Stored data:
──────────────────────────────

/-- The parts of one instruction's access put on their way: they share the group number grp. -/
def State.putParts (s : State) (proto : Txn) (op : Part → TxnOp) : List Part → State
  | [] => s
  | p :: r =>
    let t : Txn := { proto with id := s.nextId, home := p.home, op := op p, va := proto.va + BitVec.ofNat 64 p.off,
                                key := p.key, n := p.len, kid := p.kid, size := p.size, region := s.tagFor proto.ctx }
    (State.sendHome { s.fresh with txns := s.txns ++ [t] } t).putParts proto op r

/-- The counters raised by an instruction (R356). -/
def Ctx.raise (c : Ctx) (ld st : Bool) : Ctx :=
  { c with ld := if ld then c.ld + 1 else c.ld, st := if st then c.st + 1 else c.st }

/-- What stays the same for every part of one access of the current context. -/
def State.proto (s : State) (va : Word) (dst : Dst) (after : List Nat) (ld st : Bool) (seq : Option Nat) : Txn :=
  { id := s.nextId, ctx := s.cur, act := (s.ctx s.cur).actId, grp := s.nextId, home := .tile 0, op := .tkarm, dst := dst,
    va := va, after := after, ld := ld, st := st, seq := seq, issued := s.cycle }

/-- An access of the current context on its way, its counters raised. -/
def State.sendAccess (s : State) (va : Word) (ps : List Part) (op : Part → TxnOp) (dst : Dst) (after : List Nat)
    (ld st : Bool) (seq : Option Nat := none) : State :=
  let s' := s.putParts (s.proto va dst after ld st seq) op ps
  s'.setCtx s.cur ((s'.ctx s.cur).raise ld st)

/-- The eight bytes at an offset of an access, as a part of their own. -/
def partAt (ps : List Part) (off : Nat) : List Part :=
  match ps.find? (fun p => decide (p.off ≤ off) && decide (off < p.off + p.len)) with
  | some p => [{ p with off := 0, len := 8, key := p.key + (off - p.off) }]
  | none => []

/-- Doubleword stores of the current context, from an address whose bytes' parts are known: each is a store of its own. -/
def State.sendDwords (s : State) (va : Word) (ps : List Part) (off : Nat) : List Word → State
  | [] => s
  | x :: r =>
    (s.sendAccess (va + BitVec.ofNat 64 off) (partAt ps off) (fun _ => .store (enumBytes (natBytes 8 x.toNat)) false)
      .none [] false true).sendDwords va ps (off + 8) r

/-- Whether n stores would raise st above 63. -/
def State.storesFull (s : State) (n : Nat) : Bool := decide (63 < (s.ctx s.cur).st + n)

/-- The destination of a scalar result; w0 discards it. -/
def dstW (d : Nat) : Dst := if d = 0 then .none else .w d

/-- A scalar load (R312): on its way, the context goes on. -/
def State.loadOp (s : State) (len d : Nat) (va : Word) (n : Nat) (signed acquire : Bool) : Out :=
  s.access .load va n n true false (fun ps s =>
    let id := s.nextId
    let s := s.sendAccess va ps (fun _ => .load signed) (dstW d) [] true false
    .next ((if acquire then s.holdCur [id] [] else s).skip len))

/-- A scalar store (R337, R338): a release waits at its home for what came before it, and later stores with it. -/
def State.storeOp (s : State) (len : Nat) (va : Word) (n : Nat) (x : Word) (bad release : Bool) : Out :=
  s.access .store va n n false true (fun ps s =>
    let after := if release then s.outstanding s.cur 4 else []
    let s := s.sendAccess va ps (fun _ => .store (enumBytes (natBytes n x.toNat)) bad) .none after false true
    .next ((s.holdCur [] after).skip len))

/-- An atomic (R281, R283). -/
def State.amoOp (s : State) (d : Nat) (va : Word) (n : Nat) (op : AmoOp) (v : Word) : Out :=
  s.access .store va n n true true (fun ps s =>
    .next ((s.sendAccess va ps (fun _ => .amo op v true false) (dstW d) [] true true).skip 4))

/-- The bytes of an access as its homes hold them now: none while one of them must wait (R130). -/
def State.readParts (s : State) (proto : Txn) : List Part → Option (List Byte × Bool × State)
  | [] => some ([], false, s)
  | p :: r =>
    let t : Txn := { proto with home := p.home, op := .load false, key := p.key, n := p.len, kid := p.kid,
                                region := s.tagFor proto.ctx }
    match s.homeLoad t with
    | .done s bs bad =>
      match s.readParts proto r with
      | some (rest, bad', s) => some (bs ++ rest, bad || bad', s)
      | none => none
    | _ => none

/-- The parts of consecutive doublewords from an offset, each translated and checked as an access of its own; one that is scoped to its
region's package traps outside it (R117). -/
def State.locateDwords (s : State) (a : Access) (near : Bool) (va : Word) (off : Nat) : Nat → Except MemFault (List Part × State)
  | 0 => .ok ([], s)
  | n + 1 =>
    match s.locate s.cur a (va + BitVec.ofNat 64 off) 8 with
    | .error f => .error f
    | .ok (ps, s) =>
      if near && s.scopeBreach ps then .error ⟨0xD, 0, 0⟩
      else
        match s.locateDwords a near va (off + 8) n with
        | .error f => .error f
        | .ok (rest, s) => .ok (ps.map (fun p => { p with off := p.off + off }) ++ rest, s)
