/-- Marked bytes stored at a key, but for those that hardware alone writes (R5). -/
def State.pokeMarked (s : State) (kid key : Nat) : List (Byte × Bool) → State
  | [] => s
  | (b, bad) :: r => (if s.hardwareOwned key then s else s.writeByte kid key b bad).pokeMarked kid (key + 1) r

def State.storeMarked (s : State) (bs : List (Byte × Bool)) : List Part → State
  | [] => s
  | p :: r => ((s.abortReaders p.home p.key p.len).pokeMarked p.kid p.key ((bs.drop p.off).take p.len)).storeMarked bs r

/-- Bytes written by an engine. -/
def State.engWrite (s : State) (u : Nat) (va : Nat) (bs : List (Byte × Bool)) : JobAns Unit :=
  match s.locate (engineAgent u) .store (BitVec.ofNat 64 va) bs.length with
  | .error f => .fault (s.noteError f) (engineSub f) f.detail f.addr
  | .ok (ps, s) =>
    if s.engHeld ps then .wait else .done ((s.engSend u (some bs) ps).storeMarked bs ps) ()

/-- Bytes read and written one run after another. -/
def State.engCopy (s : State) (u src dst : Nat) : List (Nat × Nat) → JobAns Unit
  | [] => .done s ()
  | (off, len) :: r =>
    match s.engRead u (src + off) len with
    | .wait => .wait
    | .fault s a b c => .fault s a b c
    | .done s bs =>
      match s.engWrite u (dst + off) bs with
      | .done s _ => s.engCopy u src dst r
      | other => other

/-- The runs of a range: cut where 256-byte blocks end. -/
def runsOf (va n : Nat) : List (Nat × Nat) := splitBlocks (n / 256 + 2) va 0 n

/-- A pattern written over runs. -/
def State.engFill (s : State) (u dst : Nat) (pattern : Word) : List (Nat × Nat) → JobAns Unit
  | [] => .done s ()
  | (off, len) :: r =>
    match s.engWrite u (dst + off) ((List.range len).map (fun i => (pattern.extractLsb' (8 * ((off + i) % 8)) 8, false))) with
    | .done s _ => s.engFill u dst pattern r
    | other => other

/-! ## Copy cards (R309) -/

def EngineJob.dword (j : EngineJob) (n : Nat) : Word := BitVec.ofNat 64 (bytesNat ((j.card.drop (8 * n)).take 8))

def EngineJob.num (j : EngineJob) (n : Nat) : Nat := (j.dword n).toNat

def EngineJob.cardRevision (j : EngineJob) : Nat := Word.field (j.dword 0) 0 8

def EngineJob.copyOp (j : EngineJob) : Nat := Word.field (j.dword 0) 16 8

/-- Whether two ranges overlap. -/
def overlap (a n b m : Nat) : Bool := decide (a < b + m) && decide (b < a + n)

/-- Whether a copy card meets its table. -/
def EngineJob.copyAllowed (j : EngineJob) : Bool :=
  let len := Word.field (j.dword 3) 0 33
  let bytes := decide (8 ≤ len) && decide (len ≤ 2 ^ 32) && len % 8 == 0
  Word.field (j.dword 0) 24 40 == 0 && Word.field (j.dword 0) 8 8 == 0 && Word.field (j.dword 3) 33 31 == 0 &&
    Word.field (j.dword 5) 8 56 == 0 && j.num 7 == 0 && j.num 2 % 8 == 0 &&
    (match j.copyOp with
     | 0 => bytes && j.num 1 % 8 == 0 && j.num 4 == 0 && j.num 5 == 0 && j.num 6 == 0 && !overlap (j.num 1) len (j.num 2) len
     | 1 => decide (1 ≤ len) && decide (len ≤ 2 ^ 24) && j.num 4 % 4 == 0 && (j.num 5 == 4 || j.num 5 == 8) &&
         decide (1 ≤ j.num 6) && decide (j.num 6 ≤ 2 ^ 40)
     | 2 => j.cardRevision == 2 && bytes && j.num 1 == 0 && j.num 5 == 0 && j.num 6 == 0
     | _ => false)

/-- The elements of a gather from number i: index, element, destination. A poisoned index array is POISON (R171). -/
def State.engGather (s : State) (u : Nat) (j : EngineJob) (i : Nat) : Nat → JobAns Unit
  | 0 => .done s ()
  | n + 1 =>
    let size := j.num 5
    match s.engRead u (j.num 4 + 4 * i) 4 with
    | .wait => .wait
    | .fault s a b c => .fault s a b c
    | .done s ix =>
      if ix.any (fun p => p.2) then .fault s 5 0 (BitVec.ofNat 64 (j.num 4 + 4 * i))
      else
        let off := size * bytesNat (ix.map (fun p => p.1))
        if j.num 6 < off + size then .fault s 3 0 (BitVec.ofNat 64 (j.num 1 + off))
        else
          match s.engRead u (j.num 1 + off) size with
          | .wait => .wait
          | .fault s a b c => .fault s a b c
          | .done s bs =>
            match s.engWrite u (j.num 2 + size * i) bs with
            | .done s _ => s.engGather u j (i + 1) n
            | other => other

/-- A copy job's accesses, whole. -/
def State.copyRun (s : State) (j : EngineJob) : JobAns Unit :=
  let len := Word.field (j.dword 3) 0 33
  match j.copyOp with
  | 0 => s.engCopy j.unit (j.num 1) (j.num 2) (runsOf (j.num 1) len)
  | 1 => s.engGather j.unit j 0 len
  | _ => s.engFill j.unit (j.num 2) (j.dword 4) (runsOf (j.num 2) len)

/-! ## Collectives (R218, R219) -/

def EngineJob.firstPackage (j : EngineJob) : Nat := Word.field (j.dword 1) 0 16

def EngineJob.packageCount (j : EngineJob) : Nat := Word.field (j.dword 1) 16 16

def EngineJob.collectiveOp (j : EngineJob) : Nat := Word.field (j.dword 0) 48 8

def EngineJob.collectiveAllowed (j : EngineJob) : Bool :=
  let f := Word.field (j.dword 0) 44 4
  Word.field (j.dword 0) 56 8 == 0 && decide (j.collectiveOp ≤ 3) && (f == 0 || f == 5) && Word.field (j.dword 0) 8 36 == 0 &&
    Word.field (j.dword 1) 48 16 == 0 && decide (1 ≤ j.packageCount) && decide (j.packageCount ≤ 288) && decide (1 ≤ j.num 2) &&
    decide (j.num 2 ≤ 2 ^ 32) && j.num 4 % 64 == 0 && j.num 5 % 64 == 0 && j.num 6 == 0 && j.num 7 == 0

/-- The 32-bit elements of bytes. -/
def elementsOf (n : Nat) (bs : List Byte) : List Word32 :=
  (List.range n).map (fun i => BitVec.ofNat 32 (bytesNat ((bs.drop (4 * i)).take 4)))

/-- Elements combined pairwise. -/
def combine (f : Word32 → Word32 → Word32) (a b : List Word32) : List Word32 := List.zipWith f a b

/-- The operator of an all-reduce: F32 or I32, sum or maximum. -/
def reduceWith (op format : Nat) : Word32 → Word32 → Word32 :=
  if op = 0 then (if format = 0 then f32Add else fun x y => x + y)
  else if format = 0 then f32Max else fun x y => if x.slt y then y else x

/-- The first n elements that packets have brought of a package's contribution to a collective, in the order in which they came, and the packets
that are left; none while some are missing. -/
def gatherFrom (tag : Word) (p n : Nat) : List (Word × Nat × List Word32) → Option (List Word32 × List (Word × Nat × List Word32))
  | [] => if n = 0 then some ([], []) else none
  | e :: r =>
    if n = 0 then some ([], e :: r)
    else if e.1 = tag && e.2.1 = p then (gatherFrom tag p (n - e.2.2.length) r).map (fun x => (e.2.2 ++ x.1, x.2))
    else (gatherFrom tag p n r).map (fun x => (x.1, e :: x.2))

/-- The contribution of a package to a collective: this package's own, or what has arrived of another's. -/
def State.contribution (s : State) (j : EngineJob) (own : List Word32) (p : Nat) : Option (List Word32) :=
  if p = s.package then some own else (gatherFrom (j.dword 3) p (j.num 2) s.collected).map (·.1)

/-- The contributions of packages in ascending order; none while one is missing. -/
def State.contributions (s : State) (j : EngineJob) (own : List Word32) : List Nat → Option (List (List Word32))
  | [] => some []
  | p :: r =>
    match s.contribution j own p, s.contributions j own r with
    | some x, some xs => some (x :: xs)
    | _, _ => none

/-- The result of a collective from its contributions in ascending package order (R219). What a root outside the group gives, and a group that runs
past package 287 or leaves this package out, is the model's choice (DESIGN CHOICE, log entry 101). -/
def EngineJob.collectiveResult (j : EngineJob) (xs : List (List Word32)) : List Word32 :=
  let f := Word.field (j.dword 0) 44 4
  match j.collectiveOp with
  | 2 => nth [] xs (Word.field (j.dword 1) 32 16 - j.firstPackage)
  | 3 => xs.flatten
  | op =>
    match xs with
    | [] => []
    | x :: r => r.foldl (combine (reduceWith op f)) x

/-- The contributions of the other members that a collective has combined leave: a later collective of the tag has contributions of its
own. -/
def State.consume (s : State) (tag : Word) (n : Nat) : List Nat → State
  | [] => s
  | p :: r =>
    let left := if p = s.package then s.collected else ((gatherFrom tag p n s.collected).map (·.2)).getD s.collected
    State.consume { s with collected := left } tag n r

/-- The members of a collective's group, in ascending order. -/
def EngineJob.members (j : EngineJob) : List Nat := (List.range j.packageCount).map (· + j.firstPackage)

/-- Elements in runs of at most 64, the 256 bytes that one packet takes. -/
def packetsOf : Nat → List Word32 → List (List Word32)
  | 0, _ => []
  | fuel + 1, xs => if xs.isEmpty then [] else xs.take 64 :: packetsOf fuel (xs.drop 64)

/-- A contribution sent to a member: it is addressed to the unit of the same number there (log entry 82). -/
def State.contribute (s : State) (j : EngineJob) (q : Nat) : List (List Word32) → State
  | [] => s
  | xs :: r =>
    let x : Packet := ⟨s.package * 4096 + j.unit * 4, q * 4096 + j.unit * 4, .collective (j.dword 3) s.package xs⟩
    ((s.sendOn (planeOf q j.unit) s.nextId x).fresh).contribute j q r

──────────────────────────────

Instructions for the task: Look back at the data above. Transcribe exactly the lines starting at the line that contains "def gatherFrom (tag" and ending at the line that contains "else (gatherFrom tag".

Written solution:
def gatherFrom (tag : Word) (p n : Nat) : List (Word × Nat × List Word32) → Option (List Word32 × List (Word × Nat × List Word32))
  | [] => if n = 0 then some ([], []) else none
  | e :: r =>
    if n = 0 then some ([], e :: r)
    else if e.1 = tag && e.2.1 = p then (gatherFrom tag p (n - e.2.2.length) r).map (fun x => (e.2.2 ++ x.1, x.2))
    else (gatherFrom tag p n r).map (fun x => (x.1, e :: x.2))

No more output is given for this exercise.